WHAT IS REQUIRED> Please return the lines below verbatim, beginning at the one that has "def State.debugOk (s" and stopping after the one that has "(R356, R362). -/", and add no other lines.

(Collected data)
= Beginning of Section =

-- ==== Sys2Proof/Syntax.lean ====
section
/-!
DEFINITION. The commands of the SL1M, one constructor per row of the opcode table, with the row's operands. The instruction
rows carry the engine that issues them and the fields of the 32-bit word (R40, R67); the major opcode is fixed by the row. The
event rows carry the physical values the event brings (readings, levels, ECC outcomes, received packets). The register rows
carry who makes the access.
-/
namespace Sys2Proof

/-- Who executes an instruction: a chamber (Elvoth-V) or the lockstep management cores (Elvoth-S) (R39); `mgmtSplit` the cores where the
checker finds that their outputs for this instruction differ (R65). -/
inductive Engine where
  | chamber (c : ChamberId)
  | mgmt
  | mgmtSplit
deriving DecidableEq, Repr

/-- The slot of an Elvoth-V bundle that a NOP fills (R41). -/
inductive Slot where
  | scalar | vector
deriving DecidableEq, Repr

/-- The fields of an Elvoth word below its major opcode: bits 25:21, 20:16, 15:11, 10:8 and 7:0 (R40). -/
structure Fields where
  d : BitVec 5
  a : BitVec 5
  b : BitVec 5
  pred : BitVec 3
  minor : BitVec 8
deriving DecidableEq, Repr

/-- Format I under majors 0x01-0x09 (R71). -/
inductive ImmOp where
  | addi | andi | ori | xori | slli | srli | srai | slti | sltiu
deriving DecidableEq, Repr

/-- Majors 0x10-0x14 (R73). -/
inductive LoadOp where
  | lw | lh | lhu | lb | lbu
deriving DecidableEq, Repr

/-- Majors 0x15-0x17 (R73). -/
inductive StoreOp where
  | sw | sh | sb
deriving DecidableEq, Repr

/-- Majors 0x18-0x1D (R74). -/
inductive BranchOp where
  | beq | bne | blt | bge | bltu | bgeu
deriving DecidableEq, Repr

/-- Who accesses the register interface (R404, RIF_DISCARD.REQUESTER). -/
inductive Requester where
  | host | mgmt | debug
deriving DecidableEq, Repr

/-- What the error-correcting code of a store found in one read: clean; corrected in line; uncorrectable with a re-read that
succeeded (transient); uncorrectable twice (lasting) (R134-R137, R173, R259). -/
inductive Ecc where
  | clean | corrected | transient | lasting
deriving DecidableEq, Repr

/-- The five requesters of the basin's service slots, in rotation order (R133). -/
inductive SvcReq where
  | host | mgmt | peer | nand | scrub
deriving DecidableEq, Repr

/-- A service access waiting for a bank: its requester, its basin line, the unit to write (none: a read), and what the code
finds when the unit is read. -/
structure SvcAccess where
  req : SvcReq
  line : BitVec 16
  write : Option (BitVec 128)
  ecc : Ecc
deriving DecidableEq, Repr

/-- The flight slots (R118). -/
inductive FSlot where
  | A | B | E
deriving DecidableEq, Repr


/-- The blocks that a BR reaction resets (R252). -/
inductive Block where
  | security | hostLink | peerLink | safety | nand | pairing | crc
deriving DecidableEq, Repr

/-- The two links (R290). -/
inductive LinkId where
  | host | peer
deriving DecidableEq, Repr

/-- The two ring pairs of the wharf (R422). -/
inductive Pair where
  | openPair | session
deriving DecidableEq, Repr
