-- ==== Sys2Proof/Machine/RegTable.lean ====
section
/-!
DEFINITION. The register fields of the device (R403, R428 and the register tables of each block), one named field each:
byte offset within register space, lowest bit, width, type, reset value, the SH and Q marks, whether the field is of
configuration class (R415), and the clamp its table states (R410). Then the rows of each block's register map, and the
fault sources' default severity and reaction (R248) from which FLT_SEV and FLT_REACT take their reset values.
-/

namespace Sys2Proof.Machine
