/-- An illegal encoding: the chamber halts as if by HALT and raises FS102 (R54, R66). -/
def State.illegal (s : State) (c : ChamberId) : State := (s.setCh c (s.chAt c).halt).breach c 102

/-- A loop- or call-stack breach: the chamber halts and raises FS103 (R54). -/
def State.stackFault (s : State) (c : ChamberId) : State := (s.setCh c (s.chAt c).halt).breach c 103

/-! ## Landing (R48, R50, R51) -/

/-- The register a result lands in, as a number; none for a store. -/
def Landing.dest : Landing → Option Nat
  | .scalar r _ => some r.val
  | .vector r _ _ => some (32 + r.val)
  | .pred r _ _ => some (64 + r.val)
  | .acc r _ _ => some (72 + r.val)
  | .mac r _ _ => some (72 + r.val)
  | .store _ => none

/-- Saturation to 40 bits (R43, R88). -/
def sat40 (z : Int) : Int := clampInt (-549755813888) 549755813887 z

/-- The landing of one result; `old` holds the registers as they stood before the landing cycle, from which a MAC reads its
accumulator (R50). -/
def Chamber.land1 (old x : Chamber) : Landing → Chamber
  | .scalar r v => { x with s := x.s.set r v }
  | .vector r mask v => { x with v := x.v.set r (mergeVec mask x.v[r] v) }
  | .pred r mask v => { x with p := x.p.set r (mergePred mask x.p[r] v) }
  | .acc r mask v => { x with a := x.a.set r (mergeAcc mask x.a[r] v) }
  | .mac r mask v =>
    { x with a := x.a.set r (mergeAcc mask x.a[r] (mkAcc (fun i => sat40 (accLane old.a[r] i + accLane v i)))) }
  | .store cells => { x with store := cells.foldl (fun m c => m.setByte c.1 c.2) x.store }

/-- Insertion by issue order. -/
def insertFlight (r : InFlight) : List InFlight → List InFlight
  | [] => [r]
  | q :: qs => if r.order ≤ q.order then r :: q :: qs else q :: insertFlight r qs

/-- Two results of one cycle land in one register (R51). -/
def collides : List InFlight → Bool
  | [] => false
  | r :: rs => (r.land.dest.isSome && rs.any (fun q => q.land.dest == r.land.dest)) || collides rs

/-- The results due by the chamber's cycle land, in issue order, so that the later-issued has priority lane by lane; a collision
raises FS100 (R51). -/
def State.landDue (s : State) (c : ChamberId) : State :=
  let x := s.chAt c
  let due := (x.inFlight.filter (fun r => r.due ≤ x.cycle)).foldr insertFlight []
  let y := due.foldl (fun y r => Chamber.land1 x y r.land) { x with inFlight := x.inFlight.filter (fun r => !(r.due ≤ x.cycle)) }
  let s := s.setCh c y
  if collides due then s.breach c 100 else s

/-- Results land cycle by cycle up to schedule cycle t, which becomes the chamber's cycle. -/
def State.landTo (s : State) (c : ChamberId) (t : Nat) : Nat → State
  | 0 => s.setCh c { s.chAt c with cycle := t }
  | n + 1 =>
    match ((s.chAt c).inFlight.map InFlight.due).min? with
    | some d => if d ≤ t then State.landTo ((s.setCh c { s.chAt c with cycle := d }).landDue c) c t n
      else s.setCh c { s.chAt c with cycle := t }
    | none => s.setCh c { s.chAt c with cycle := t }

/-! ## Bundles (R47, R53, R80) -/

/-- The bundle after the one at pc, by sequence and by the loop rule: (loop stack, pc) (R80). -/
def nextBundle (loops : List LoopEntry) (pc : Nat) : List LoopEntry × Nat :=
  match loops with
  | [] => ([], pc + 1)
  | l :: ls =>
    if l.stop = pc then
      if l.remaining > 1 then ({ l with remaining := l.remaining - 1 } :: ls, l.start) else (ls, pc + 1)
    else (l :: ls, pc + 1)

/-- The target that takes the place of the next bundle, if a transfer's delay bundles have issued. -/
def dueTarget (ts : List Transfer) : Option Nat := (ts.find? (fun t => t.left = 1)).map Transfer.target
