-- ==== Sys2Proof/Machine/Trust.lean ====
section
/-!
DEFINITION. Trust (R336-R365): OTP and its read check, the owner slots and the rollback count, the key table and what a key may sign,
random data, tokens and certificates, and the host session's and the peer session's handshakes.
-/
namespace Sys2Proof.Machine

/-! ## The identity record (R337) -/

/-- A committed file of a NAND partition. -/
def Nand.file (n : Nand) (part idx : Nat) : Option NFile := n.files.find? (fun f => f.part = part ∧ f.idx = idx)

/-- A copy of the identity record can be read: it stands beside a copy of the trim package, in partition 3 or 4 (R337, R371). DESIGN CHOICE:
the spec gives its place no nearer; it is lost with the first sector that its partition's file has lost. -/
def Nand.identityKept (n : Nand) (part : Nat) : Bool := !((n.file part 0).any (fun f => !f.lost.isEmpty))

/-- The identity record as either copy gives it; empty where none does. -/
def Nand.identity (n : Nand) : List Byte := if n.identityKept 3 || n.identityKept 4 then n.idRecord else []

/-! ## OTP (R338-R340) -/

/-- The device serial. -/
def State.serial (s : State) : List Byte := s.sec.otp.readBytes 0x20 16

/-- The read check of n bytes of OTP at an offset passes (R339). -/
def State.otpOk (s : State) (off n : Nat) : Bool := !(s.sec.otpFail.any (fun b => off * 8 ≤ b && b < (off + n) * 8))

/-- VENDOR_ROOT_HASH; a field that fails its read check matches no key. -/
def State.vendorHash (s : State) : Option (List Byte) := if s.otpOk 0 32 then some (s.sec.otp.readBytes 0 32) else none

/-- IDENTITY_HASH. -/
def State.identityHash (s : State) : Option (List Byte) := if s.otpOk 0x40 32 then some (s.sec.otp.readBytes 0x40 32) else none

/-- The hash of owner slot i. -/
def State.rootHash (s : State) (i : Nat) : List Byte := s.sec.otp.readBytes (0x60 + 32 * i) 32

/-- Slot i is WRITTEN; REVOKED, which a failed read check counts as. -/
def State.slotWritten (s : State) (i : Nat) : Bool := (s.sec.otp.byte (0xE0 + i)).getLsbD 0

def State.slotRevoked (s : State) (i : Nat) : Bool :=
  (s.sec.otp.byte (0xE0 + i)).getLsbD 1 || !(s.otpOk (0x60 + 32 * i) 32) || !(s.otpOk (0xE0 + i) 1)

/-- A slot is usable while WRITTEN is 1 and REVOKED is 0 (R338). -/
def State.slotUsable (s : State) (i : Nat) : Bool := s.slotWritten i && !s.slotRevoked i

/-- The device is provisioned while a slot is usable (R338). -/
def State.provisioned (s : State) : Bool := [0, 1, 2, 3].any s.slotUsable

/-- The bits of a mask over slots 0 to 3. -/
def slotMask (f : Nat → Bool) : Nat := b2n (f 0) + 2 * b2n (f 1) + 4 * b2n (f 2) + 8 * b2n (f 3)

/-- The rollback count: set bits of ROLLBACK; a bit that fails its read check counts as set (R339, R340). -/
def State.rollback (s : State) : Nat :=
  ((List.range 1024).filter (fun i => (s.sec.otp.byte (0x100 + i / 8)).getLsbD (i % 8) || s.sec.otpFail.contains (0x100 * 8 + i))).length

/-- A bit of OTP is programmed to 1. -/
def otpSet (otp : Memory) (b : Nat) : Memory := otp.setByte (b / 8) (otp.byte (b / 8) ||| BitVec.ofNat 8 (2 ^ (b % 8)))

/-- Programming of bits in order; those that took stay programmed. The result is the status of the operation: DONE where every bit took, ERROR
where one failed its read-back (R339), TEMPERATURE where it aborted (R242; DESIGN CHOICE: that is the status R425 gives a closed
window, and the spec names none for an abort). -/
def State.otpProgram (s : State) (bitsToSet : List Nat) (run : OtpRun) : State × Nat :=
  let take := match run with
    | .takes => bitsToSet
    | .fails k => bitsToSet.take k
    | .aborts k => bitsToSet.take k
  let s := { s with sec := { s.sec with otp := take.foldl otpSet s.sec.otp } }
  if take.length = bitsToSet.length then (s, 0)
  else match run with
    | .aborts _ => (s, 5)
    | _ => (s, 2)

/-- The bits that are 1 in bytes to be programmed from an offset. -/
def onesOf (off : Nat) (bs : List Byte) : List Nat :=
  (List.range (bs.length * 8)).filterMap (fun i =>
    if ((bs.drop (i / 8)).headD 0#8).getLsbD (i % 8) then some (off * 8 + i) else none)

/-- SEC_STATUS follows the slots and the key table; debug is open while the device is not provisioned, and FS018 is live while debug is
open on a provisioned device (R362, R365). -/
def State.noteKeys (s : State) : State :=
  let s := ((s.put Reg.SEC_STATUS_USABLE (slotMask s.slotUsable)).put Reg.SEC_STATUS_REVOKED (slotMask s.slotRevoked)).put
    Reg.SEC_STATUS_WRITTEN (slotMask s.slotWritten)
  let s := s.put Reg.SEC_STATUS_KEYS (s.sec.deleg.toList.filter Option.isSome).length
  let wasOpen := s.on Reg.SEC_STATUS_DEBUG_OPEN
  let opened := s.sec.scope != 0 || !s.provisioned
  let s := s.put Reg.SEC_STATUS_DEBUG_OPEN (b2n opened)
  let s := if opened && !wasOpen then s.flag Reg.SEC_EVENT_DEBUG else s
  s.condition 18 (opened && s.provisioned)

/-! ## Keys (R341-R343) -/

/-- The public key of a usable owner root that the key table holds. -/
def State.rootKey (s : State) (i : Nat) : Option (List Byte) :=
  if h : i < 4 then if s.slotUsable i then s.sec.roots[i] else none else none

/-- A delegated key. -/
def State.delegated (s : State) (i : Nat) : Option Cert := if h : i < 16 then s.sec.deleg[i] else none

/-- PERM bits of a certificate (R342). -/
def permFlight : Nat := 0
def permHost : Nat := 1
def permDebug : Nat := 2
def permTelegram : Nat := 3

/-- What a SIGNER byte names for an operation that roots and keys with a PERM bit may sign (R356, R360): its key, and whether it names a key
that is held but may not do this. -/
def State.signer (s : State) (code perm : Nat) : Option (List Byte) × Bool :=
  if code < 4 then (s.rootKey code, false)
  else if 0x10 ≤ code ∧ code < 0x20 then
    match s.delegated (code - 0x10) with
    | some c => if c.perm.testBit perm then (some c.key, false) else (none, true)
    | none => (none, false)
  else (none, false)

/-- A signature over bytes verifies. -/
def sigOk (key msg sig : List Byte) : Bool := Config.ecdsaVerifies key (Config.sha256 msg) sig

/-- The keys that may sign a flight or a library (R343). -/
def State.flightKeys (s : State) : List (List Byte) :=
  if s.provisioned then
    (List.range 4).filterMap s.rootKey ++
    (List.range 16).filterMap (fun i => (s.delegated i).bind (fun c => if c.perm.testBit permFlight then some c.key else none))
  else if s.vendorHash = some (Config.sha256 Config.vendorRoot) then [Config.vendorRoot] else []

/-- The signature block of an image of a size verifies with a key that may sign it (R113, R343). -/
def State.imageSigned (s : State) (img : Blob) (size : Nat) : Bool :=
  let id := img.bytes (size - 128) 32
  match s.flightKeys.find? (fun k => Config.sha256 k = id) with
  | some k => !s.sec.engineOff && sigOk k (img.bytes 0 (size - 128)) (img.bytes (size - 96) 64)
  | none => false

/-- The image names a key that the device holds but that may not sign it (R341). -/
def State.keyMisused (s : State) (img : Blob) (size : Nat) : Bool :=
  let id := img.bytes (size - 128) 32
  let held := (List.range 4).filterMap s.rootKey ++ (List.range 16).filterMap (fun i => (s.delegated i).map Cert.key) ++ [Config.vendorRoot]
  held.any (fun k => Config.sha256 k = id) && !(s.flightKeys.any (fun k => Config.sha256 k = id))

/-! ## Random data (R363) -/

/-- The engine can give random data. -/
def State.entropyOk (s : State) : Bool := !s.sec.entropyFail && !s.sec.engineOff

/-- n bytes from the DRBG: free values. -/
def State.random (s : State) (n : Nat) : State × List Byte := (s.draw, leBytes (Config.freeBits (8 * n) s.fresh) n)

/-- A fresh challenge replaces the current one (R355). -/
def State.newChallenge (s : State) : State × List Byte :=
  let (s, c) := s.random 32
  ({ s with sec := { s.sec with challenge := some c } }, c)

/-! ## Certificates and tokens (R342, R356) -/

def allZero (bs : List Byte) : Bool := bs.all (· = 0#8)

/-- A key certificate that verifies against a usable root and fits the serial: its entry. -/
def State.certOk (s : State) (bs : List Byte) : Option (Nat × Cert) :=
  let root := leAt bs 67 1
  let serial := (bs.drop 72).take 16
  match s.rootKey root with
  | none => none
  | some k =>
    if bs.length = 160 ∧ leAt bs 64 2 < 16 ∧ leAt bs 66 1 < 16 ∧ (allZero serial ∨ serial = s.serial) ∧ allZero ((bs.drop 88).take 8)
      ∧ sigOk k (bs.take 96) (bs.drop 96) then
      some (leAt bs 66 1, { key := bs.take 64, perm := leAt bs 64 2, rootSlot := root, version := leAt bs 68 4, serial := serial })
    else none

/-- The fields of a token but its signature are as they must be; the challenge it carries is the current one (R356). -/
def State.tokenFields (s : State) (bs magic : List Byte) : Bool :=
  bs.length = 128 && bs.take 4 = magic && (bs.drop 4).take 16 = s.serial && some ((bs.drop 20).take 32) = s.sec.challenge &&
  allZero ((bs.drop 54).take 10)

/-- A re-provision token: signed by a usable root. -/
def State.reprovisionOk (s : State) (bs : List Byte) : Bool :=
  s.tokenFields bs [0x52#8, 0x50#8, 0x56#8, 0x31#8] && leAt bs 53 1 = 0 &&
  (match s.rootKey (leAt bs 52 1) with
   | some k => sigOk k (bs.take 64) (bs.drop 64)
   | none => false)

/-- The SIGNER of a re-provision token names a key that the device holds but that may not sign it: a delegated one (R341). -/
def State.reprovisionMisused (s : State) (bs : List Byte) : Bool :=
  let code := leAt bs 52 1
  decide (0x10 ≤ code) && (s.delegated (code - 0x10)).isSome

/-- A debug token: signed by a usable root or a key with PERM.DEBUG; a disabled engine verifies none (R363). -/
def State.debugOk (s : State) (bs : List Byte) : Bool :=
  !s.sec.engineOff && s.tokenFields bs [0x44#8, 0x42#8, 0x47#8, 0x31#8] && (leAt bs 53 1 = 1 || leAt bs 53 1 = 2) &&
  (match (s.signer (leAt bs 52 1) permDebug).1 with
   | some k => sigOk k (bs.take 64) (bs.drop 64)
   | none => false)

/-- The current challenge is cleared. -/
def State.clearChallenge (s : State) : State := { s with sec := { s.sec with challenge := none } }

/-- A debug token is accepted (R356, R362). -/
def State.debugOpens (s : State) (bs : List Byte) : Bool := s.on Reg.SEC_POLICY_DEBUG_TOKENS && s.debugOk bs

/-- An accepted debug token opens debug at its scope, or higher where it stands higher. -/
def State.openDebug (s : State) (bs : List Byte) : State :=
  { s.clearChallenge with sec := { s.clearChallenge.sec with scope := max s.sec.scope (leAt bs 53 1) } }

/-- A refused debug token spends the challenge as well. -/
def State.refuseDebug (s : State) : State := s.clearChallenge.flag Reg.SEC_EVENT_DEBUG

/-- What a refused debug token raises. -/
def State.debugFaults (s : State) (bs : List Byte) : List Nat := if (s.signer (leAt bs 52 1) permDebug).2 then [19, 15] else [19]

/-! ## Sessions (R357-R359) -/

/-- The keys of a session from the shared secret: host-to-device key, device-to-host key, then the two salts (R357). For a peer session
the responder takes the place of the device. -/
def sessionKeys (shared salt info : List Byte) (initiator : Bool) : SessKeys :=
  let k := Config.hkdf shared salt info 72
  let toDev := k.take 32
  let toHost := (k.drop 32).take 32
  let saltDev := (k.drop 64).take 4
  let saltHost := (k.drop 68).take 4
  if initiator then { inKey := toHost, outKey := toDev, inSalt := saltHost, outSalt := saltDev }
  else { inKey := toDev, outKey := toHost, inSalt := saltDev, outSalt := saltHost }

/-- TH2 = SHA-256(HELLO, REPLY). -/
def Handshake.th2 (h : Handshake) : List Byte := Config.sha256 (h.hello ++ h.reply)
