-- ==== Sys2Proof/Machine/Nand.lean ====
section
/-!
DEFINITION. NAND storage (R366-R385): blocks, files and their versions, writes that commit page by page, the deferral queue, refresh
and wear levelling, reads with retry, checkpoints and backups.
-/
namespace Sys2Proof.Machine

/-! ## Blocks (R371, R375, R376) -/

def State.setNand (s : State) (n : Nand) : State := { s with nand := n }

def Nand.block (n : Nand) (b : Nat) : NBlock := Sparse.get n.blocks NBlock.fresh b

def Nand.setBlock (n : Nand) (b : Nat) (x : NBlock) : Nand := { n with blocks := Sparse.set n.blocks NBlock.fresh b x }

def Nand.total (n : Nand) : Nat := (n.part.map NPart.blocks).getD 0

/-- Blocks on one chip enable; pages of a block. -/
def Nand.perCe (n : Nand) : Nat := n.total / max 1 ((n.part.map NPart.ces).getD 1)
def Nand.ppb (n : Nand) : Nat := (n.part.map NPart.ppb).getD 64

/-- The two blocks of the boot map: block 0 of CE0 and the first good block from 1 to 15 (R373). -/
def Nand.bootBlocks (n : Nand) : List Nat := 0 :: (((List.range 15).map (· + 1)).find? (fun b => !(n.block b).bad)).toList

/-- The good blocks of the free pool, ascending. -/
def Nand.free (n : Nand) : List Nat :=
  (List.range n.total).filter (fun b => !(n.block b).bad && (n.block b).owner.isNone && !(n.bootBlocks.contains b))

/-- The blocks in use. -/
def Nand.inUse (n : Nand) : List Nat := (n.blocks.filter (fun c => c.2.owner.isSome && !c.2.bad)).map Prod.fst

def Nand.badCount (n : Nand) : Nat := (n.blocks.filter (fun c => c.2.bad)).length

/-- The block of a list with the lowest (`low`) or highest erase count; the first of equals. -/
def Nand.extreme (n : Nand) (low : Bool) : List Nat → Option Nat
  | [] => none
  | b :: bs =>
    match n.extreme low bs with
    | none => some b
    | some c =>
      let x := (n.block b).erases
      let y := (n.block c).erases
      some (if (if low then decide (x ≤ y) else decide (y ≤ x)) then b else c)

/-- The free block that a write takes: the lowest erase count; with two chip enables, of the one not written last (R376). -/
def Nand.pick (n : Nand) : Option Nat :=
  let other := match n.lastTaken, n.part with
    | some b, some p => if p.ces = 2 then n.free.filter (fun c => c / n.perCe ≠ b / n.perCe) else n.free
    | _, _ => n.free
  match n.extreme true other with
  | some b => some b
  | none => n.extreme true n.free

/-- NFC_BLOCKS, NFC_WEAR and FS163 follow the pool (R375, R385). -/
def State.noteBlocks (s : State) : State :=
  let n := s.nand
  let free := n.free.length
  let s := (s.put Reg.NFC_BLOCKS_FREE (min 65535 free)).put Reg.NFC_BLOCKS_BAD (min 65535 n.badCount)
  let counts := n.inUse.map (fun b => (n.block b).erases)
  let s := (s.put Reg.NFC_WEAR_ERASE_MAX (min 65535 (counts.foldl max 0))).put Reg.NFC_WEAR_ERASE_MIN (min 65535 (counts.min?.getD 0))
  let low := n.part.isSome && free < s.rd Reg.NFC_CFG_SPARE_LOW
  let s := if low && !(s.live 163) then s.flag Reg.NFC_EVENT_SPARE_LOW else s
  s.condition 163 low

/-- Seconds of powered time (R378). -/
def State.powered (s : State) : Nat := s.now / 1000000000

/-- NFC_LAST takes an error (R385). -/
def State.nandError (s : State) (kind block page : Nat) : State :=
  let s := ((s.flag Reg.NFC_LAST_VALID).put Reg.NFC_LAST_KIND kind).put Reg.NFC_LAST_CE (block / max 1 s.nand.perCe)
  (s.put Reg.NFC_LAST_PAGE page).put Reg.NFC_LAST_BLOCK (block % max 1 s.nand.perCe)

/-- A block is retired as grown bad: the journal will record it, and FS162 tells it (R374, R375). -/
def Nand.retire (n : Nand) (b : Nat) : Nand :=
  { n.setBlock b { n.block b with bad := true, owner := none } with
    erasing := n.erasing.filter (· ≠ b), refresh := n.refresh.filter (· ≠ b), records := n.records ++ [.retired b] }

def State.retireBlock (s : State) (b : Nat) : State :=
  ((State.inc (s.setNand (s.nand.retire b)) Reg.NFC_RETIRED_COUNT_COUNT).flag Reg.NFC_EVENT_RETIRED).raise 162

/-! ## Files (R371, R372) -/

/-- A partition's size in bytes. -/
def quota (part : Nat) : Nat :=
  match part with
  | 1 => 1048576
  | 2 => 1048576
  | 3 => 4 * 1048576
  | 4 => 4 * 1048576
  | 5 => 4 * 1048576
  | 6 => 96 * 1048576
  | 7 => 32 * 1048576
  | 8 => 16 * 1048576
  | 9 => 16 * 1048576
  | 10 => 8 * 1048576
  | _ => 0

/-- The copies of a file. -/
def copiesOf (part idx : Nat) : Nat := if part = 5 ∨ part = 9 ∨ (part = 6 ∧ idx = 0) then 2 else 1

= End of Section =

ANSWER FOR THIS EXERCISE>
def State.debugOk (s : State) (bs : List Byte) : Bool :=
  !s.sec.engineOff && s.tokenFields bs [0x44#8, 0x42#8, 0x47#8, 0x31#8] && (leAt bs 53 1 = 1 || leAt bs 53 1 = 2) &&
  (match (s.signer (leAt bs 52 1) permDebug).1 with
   | some k => sigOk k (bs.take 64) (bs.drop 64)
   | none => false)

/-- The current challenge is cleared. -/
def State.clearChallenge (s : State) : State := { s with sec := { s.sec with challenge := none } }

/-- A debug token is accepted (R356, R362). -/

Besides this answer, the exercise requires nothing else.